▸ Given records
#####
/-- Settles O19: the list of energies is the one that `ENABLE` computes. -/
theorem enableFollowsItsRule : Obligations.EnableFollowsItsRule := by
  intro s hf
  refine ⟨exec_enable_of_enabled hf, exec_enable_of_not_wfConfig hf, fun hen hwf => ?_⟩
  obtain ⟨hregs, -⟩ := (wfConfig_iff s).1 hwf
  obtain ⟨⟨-, hN⟩, -⟩ := (wfRegs_iff s).1 hregs
  refine ⟨s.energies, exec_enable_of_wfConfig hf hen hwf, length_energies s, ?_, fun c hc b => ?_, fun sel hsel => ?_⟩
  · rw [energies_getD hN, if_pos rfl, energyOf_preWave]
  · have hb := b.toNat_le
    rw [energies_getD hN, if_neg (by omega), if_pos (by omega), energyOf_tblRow]
    rfl
  · rw [energies_getD hN, if_neg (by omega), if_neg (by omega)]

/-! `CFG_WR` (R135). -/

/-- With the words that the command announces, only the value can violate the format of a mapped register (R101, R113). -/
theorem cfgValueOk_iff {p : Params} (hlen : ws.length = p.cfgWrWords idx) :
    cfgValueOk p idx.toNat ws = true ↔ ∀ width, p.regWidth idx.toNat = some width → beatValue ws < 2 ^ width := by
  cases hw : p.regWidth idx.toNat with
  | none => simp [cfgValueOk, hw]
  | some width =>
    have hwords : ws.length = nw width := by simpa [Params.cfgWrWords, hw] using hlen
    simp [cfgValueOk, hw, valueIn, hwords]

theorem exec_cfgWr_of_running (hf : s.fault = false) : exec (.cfgWr idx ws) s = .next
    (if !cfgValueOk s.prm idx.toNat ws then raiseFault .badValue s
    else if 0x0C < idx.toNat then raiseFault .badIndex s
    else if s.en then raiseFault .cfgLocked s
    else writeCfg idx.toNat (beatValue ws) s) :=
  congrArg Host.Outcome.next (unlessFaulted_of_running hf)

/-- Settles O20: the checks of `CFG_WR` in their order. -/
theorem cfgWrFollowsItsRule : Obligations.CfgWrFollowsItsRule := by
  intro s idx ws hf hlen
  rw [exec_cfgWr_of_running hf]
  refine ⟨fun ⟨width, hwidth, hbig⟩ => ?_, fun hfits => ?_⟩
  · have hbad : cfgValueOk s.prm idx.toNat ws = false :=
      Bool.eq_false_iff.2 fun hok => hbig.not_gt ((cfgValueOk_iff hlen).1 hok width hwidth)
    rw [hbad]
    rfl
  · rw [(cfgValueOk_iff hlen).2 hfits]
    refine ⟨fun hidx => ?_, fun hidx hen => ?_, fun hidx hen => ?_⟩
    · rw [if_pos hidx]
      rfl
    · rw [if_neg hidx.not_gt, if_pos hen]
      rfl
    · rw [if_neg hidx.not_gt, if_neg (Bool.eq_false_iff.1 hen)]
      rfl

/-! `CFG_RD` (R136): the register file of the model against the map of R31, R35 and R36. -/

theorem register_of_mem_map {e : Nat × Nat × Nat} (h : e ∈ registerMap s) :
    s.prm.regWidth e.1 = some e.2.1 ∧ s.regValue e.1 = e.2.2 := by
  revert e
  simp [registerMap, Params.regWidth, State.regValue, CfgRegs.get, State.rxWr]

theorem regWidth_energy {p : Params} {sel : Nat} (h : sel ≤ 2 * p.nMax) : p.regWidth (0x40 + sel) = some p.enw := by
  simp [Params.regWidth, Nat.add_comm 0x40, h]

theorem regValue_energy (s : State) (sel : Nat) : s.regValue (0x40 + sel) = s.energy.getD sel 0 := by
  simp [State.regValue, Nat.add_comm 0x40]

theorem regWidth_eq_none {n : Nat} (hmap : ∀ e ∈ registerMap s, n ≠ e.1)
    (henergy : ¬ (0x40 ≤ n ∧ n ≤ 0x40 + 2 * s.prm.nMax)) : s.prm.regWidth n = none := by
  simp only [registerMap, List.forall_mem_cons] at hmap
  simp only [Params.regWidth]
  rw [if_neg (by omega), if_neg (by omega), if_neg (by omega), if_neg (by omega), if_neg (by omega), if_neg henergy]

theorem exec_cfgRd_of_mapped {width : Nat} (h : s.prm.regWidth idx.toNat = some width) :
    exec (.cfgRd idx) s = .next (putBeats (valueOut width (s.regValue idx.toNat)) s) := by
  simp [exec, execCfgRd, h]

theorem exec_cfgRd_of_unmapped (h : s.prm.regWidth idx.toNat = none) :
    exec (.cfgRd idx) s = .next (unlessFaulted s (raiseFault .badIndex s)) := by
  simp [exec, execCfgRd, h]

/-- Settles O22: the registers of the map, the energy registers, and the indices of neither. -/
theorem cfgRdFollowsItsRule : Obligations.CfgRdFollowsItsRule := by
  intro s idx
  refine ⟨fun e he hidx => ?_, fun sel hsel hidx => ?_, fun hmap henergy => ?_⟩
  · obtain ⟨hwidth, hvalue⟩ := register_of_mem_map he
    rw [← hidx] at hwidth hvalue
    rw [exec_cfgRd_of_mapped hwidth, hvalue]
    rfl
  · rw [exec_cfgRd_of_mapped (hidx ▸ regWidth_energy hsel), hidx, regValue_energy]
    rfl
  · exact exec_cfgRd_of_unmapped (regWidth_eq_none hmap henergy)

/-! `TBL_WR` (R137). -/

/-- All 32 lines of a sample beat count (R101). -/
theorem sext_word (w : Word) : sext 32 w.toNat = w.toInt := by rw [sext_eq_bmod, BitVec.toInt_eq_toNat_bmod]

theorem sampleIn_eq_none {p : Params} (h : ¬ (p.smin ≤ w.toInt ∧ w.toInt ≤ p.smax)) : sampleIn p w = none := by
  rw [sampleIn, sext_word, if_neg (by rwa [isSample_iff])]

theorem sampleIn_eq_some {p : Params} (h : p.smin ≤ w.toInt ∧ w.toInt ≤ p.smax) : sampleIn p w = some w.toInt := by
  rw [sampleIn, sext_word, if_pos ((isSample_iff p _).2 h)]

theorem exec_tblWr_of_no_sample (hf : s.fault = false) (hw : sampleIn s.prm w = none) :
    exec (.tblWr sel addr w) s = .next (raiseFault .badValue s) := by
  simp [exec, execTblWr, unlessFaulted_of_running hf, hw]

theorem exec_tblWr_of_sample {v : Sample} (hf : s.fault = false) (hw : sampleIn s.prm w = some v) :
    exec (.tblWr sel addr w) s = .next
      (if !s.prm.tblMapped sel.toNat addr.toNat then raiseFault .badIndex s
      else if s.en then raiseFault .cfgLocked s
      else writeTbl sel.toNat addr.toNat v s) := by
  simp [exec, execTblWr, unlessFaulted_of_running hf, hw]

/-- Another place of the table has another key, so a write leaves it as it was (R34). -/
theorem read_write_other_place (m : Memory) (v : Sample) {sel addr sel' addr' : Nat} (haddr : addr < 65536)
    (haddr' : addr' < 65536) (hne : sel' ≠ sel ∨ addr' ≠ addr) :
    Memory.read (Memory.write m (tblKey sel addr) v) (tblKey sel' addr') = Memory.read m (tblKey sel' addr') := by
  rw [Memory_read_write, if_neg]
  intro hkey
  obtain ⟨hsel, hadr⟩ := tblKey_inj haddr' haddr hkey
  exact hne.elim (· hsel) (· hadr)

/-- Settles O24: the checks of `TBL_WR` in their order, then the laws of a table write. -/
theorem tblWrFollowsItsRule : Obligations.TblWrFollowsItsRule := by
  intro s sel addr w hf
  refine ⟨fun hw => exec_tblWr_of_no_sample hf (sampleIn_eq_none hw), fun hw => ?_⟩
  rw [exec_tblWr_of_sample hf (sampleIn_eq_some hw)]
  refine ⟨fun hmapped => ?_, fun hmapped hen => ?_, fun hmapped hen => ?_⟩
  · rw [hmapped]
    rfl
  · rw [hmapped, if_pos hen]
    rfl
  · refine ⟨Memory.write s.tbl (tblKey sel.toNat addr.toNat) w.toInt, ?_, ?_, fun sel' addr' haddr' hne => ?_,
      fun hform => Memory_write_wf hform _ _⟩
    · rw [hmapped, if_neg (Bool.eq_false_iff.1 hen)]
      rfl
    · rw [Memory_read_write, if_pos rfl]
    · exact read_write_other_place s.tbl w.toInt addr.isLt haddr' hne

/-! `TBL_RD` (R138). -/

theorem tblMapped_iff (p : Params) (sel addr : Nat) :
    p.tblMapped sel addr = true ↔ sel ≤ 2 * p.nMax ∧ addr < if sel = 0 then p.pMax else p.sMax := by
  simp [Params.tblMapped]

theorem exec_tblRd_of_mapped (h : s.prm.tblMapped sel.toNat addr.toNat = true) :
    exec (.tblRd sel addr) s = .next (putBeats (tblBeats (s.tblEntry sel.toNat addr.toNat)) s) := by
  simp [exec, execTblRd, h]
#####
▸ Aim of the task
Bring together all lines from the listing that contain the word "hlen".

▸ Solution for this task
theorem cfgValueOk_iff {p : Params} (hlen : ws.length = p.cfgWrWords idx) :
    have hwords : ws.length = nw width := by simpa [Params.cfgWrWords, hw] using hlen
  intro s idx ws hf hlen
      Bool.eq_false_iff.2 fun hok => hbig.not_gt ((cfgValueOk_iff hlen).1 hok width hwidth)
  · rw [(cfgValueOk_iff hlen).2 hfits]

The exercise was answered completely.